Latest developments.

• Apple's iOS 26.5 will enable end-to-end encrypted RCS messaging between iPhone and Android devices by default, implementing the GSM Association's RCS Universal Profile 3.0 standard — a development with direct implications for corporate communication security policies, litigation holds, and regulatory adequacy assessments .

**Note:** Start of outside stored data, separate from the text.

/-- The homing reference is found (R267), with method 2 on the way back: the position is set there, the carriage comes to rest, the position
is valid. -/
def homingFound (a : AxisId) (b : Block) : Block :=
  if b.homing a ≠ some (b.reg (Obj.axisHomeMethod a) == 2) then b
  else
    let p := b.regI (Obj.axisHomePosition a)
    let shift := p - b.positionAt a b.now
    let b := b.modAxis a fun x => { x with count := x.count + shift, edges := x.edges.map fun e => { e with count := e.count + shift },
                                           pos := x.pos + toUnits shift, from_ := x.from_ + toUnits shift,
                                           profile := .brake false, faults := x.faults.filter (· != 2) }
    (b.raise (640 + 32 * a.val + 3)).setValid a true

/-- Homing ends without a reference (R267). -/
def homingFailed (a : AxisId) (b : Block) : Block :=
  if b.homing a = none then b
  else (b.modAxis a fun x => { x with profile := .brake false }).raise (640 + 32 * a.val + 4)

/-- A limit switch becomes active (R272, R267): motion fault 3; a carriage moving toward it comes to rest at `stop_decel`. Homing in its
direction fails, but for method 2, which reverses. DESIGN CHOICE: homing fails also where method 2 meets the other switch on its way back. -/
def limitActive (a : AxisId) (up : Bool) (b : Block) : Block :=
  let b := b.modAxis a fun x => if up then { x with limP := true } else { x with limN := true }
  let b := (b.addFault a 3).raise (640 + 32 * a.val + 6)
  let ahead := decide (0 < b.regI (Obj.axisHomeDirection a)) == up
  let toward := if up then decide (0 < b.axes[a].vel) else decide (b.axes[a].vel < 0)
  match b.axes[a].profile with
  | .homing back n =>
    if ahead && !back && b.reg (Obj.axisHomeMethod a) == 2 then b.modAxis a fun x => { x with profile := .homing true n }
    else if ahead != back then (b.homingFailed a).brakeAxis a true
    else b
  | _ => if toward then b.brakeAxis a true else b

/-- A limit switch releases (R272): motion fault 3 clears. For homing method 2 this is the reference (R267). -/
def limitRelease (a : AxisId) (up : Bool) (b : Block) : Block :=
  let b := b.modAxis a fun x => if up then { x with limP := false } else { x with limN := false }
  let b := if b.axes[a].limP || b.axes[a].limN then b else b.dropFault a 3
  if b.homing a = some true ∧ (decide (0 < b.regI (Obj.axisHomeDirection a)) == up) = true then b.homingFound a else b

/-- An index pulse (R286): latched with its event. -/
def indexPulse (a : AxisId) (b : Block) : Block :=
  (b.setRegI (Obj.axisIndexPosition a) (b.positionAt a b.now)).raise (640 + 32 * a.val + 15)

/-- The shortest time in ns between counted edges that the encoder filter in force admits (R264). -/
def edgeMin (a : AxisId) (b : Block) : Nat :=
  25 + 2 * (match b.reg (Obj.axisEncoderFilter a) with | 0 => 0 | 1 => 5 | 2 => 10 | _ => 20)

/-- How many counted edges are held. DESIGN CHOICE. -/
def edgesHeld : Nat := 16

/-- A counted edge (R264, R265): one count in its direction, stamped. One that comes faster than the filter admits is an encoder error, and
the count stays. In deep sleep the receivers are off (R559). -/
def encoderEdge (a : AxisId) (up : Bool) (b : Block) : Block :=
  if !b.isSet (Obj.axisEncoderEnable a) || b.asleep then b
  else
    let x := b.axes[a]
    let fast := match x.edges with | e :: _ => !passed e.at_ (b.edgeMin a * tNs) b.now | [] => false
    if fast then b.encoderError a
    else
      let d : Int := if up != b.isSet (Obj.axisEncoderInvert a) then 1 else -1
      let gap := match x.edges with | e :: _ => fineDiff (stampFine b.now) (stampFine e.at_) | [] => 0
      let b := b.modAxis a fun x =>
        { x with count := x.count + 256 * d, edges := (⟨b.now, x.count + 256 * d, d⟩ :: x.edges).take edgesHeld }
      (b.setRegI (Obj.axisSpeed a) (if gap ≤ 0 then 0 else d * (((tSec * uTick : Nat) : Int) / gap))).watchDeviation a

/-! ## Drive (R262, R273 to R276) -/

/-- m of a coil in quiet mode, in 2^−24 (R273): `s` is the sine in 2^−40, `vm` V_M in mV. -/
def quietM (a : AxisId) (i : Nat) (s : Int) (vm : Nat) (b : Block) : Int :=
  let mv : Frac := (Frac.add ⟨i * b.reg (Obj.axisDriveCoilMohm a), 1000⟩
    ⟨b.reg (Obj.axisDriveBemf a) * b.axes[a].vel.natAbs * b.reg (Obj.axisDriveUstepRatio a), 16777216 * 1000000 * 1000⟩)
  if vm = 0 then 0 else divHalfAway (mv.num * s) (2 ^ 16 * (mv.den : Int) * vm)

Active questions and open splits.

• Warrant requirement for CBP device forensics. Merchant v. Mayorkas is the live vehicle, but courts have not imposed a warrant standard for any category of border device search — the line between permissible "advanced" forensic analysis and a constitutional violation is unsettled, leaving business-traveler device protocols in a legal gray zone .
• EU e-Evidence Regulation compliance timelines vs. US discovery obligations. When a US court order requires production of data held in EU jurisdictions, the e-Evidence Regulation's procedural requirements and tight deadlines create a direct conflict with US discovery timelines — no settled reconciliation mechanism exists .
• China data property registration: transfer and valuation implications. Once the NDA framework is finalized, data assets held by foreign companies operating in China may be subject to registration, valuation, and circulation rules that affect M&A due diligence, licensing, and cross-border transfer structuring — the scope of those obligations is not yet determined .
• Federal preemption vs. state privacy patchwork. The Lofgren bill frames the question but does not resolve it — whether a federal standard will preempt the 20-state patchwork, and on what terms, remains open; companies must currently comply with the most restrictive applicable state regime for cross-border data flows .
• iOS 26.5 E2EE and corporate communication security adequacy. As encrypted RCS becomes the default for cross-platform messaging, the standard for what constitutes adequate communication security in corporate policies, litigation holds, and regulatory compliance frameworks will need to be reassessed — courts and regulators have not yet addressed whether the prior unencrypted baseline created liability exposure .
• Attorney-client privilege and work product at the US border. CBP's border search exception applies to all device contents, including potentially privileged communications and work product on business-traveler devices — no carve-out exists and no court has definitively addressed the privilege question in the border search context .

What to watch.

• Outcome of Merchant v. Mayorkas — any ruling on the scope of permissible forensic analysis at the border will immediately reshape device-protocol advice for business travelers and multinational clients.
• NDA comment period closing and finalization of China's data property registration guidelines — the final framework will determine compliance obligations for foreign companies holding data assets in China.
• Whether the House Commerce Committee takes up the Lofgren Online Privacy Act — any committee action will signal whether federal preemption of the state privacy patchwork is live in the current Congress.
• EU e-Evidence Regulation implementation milestones — as deadlines approach, expect additional practitioner guidance and potential conflicts with US discovery orders to surface in active litigation.
• Carrier-by-carrier rollout of iOS 26.5 E2EE RCS support — the phased deployment means the encryption gap will close unevenly, and corporate device policies will need to account for which employees are covered and when.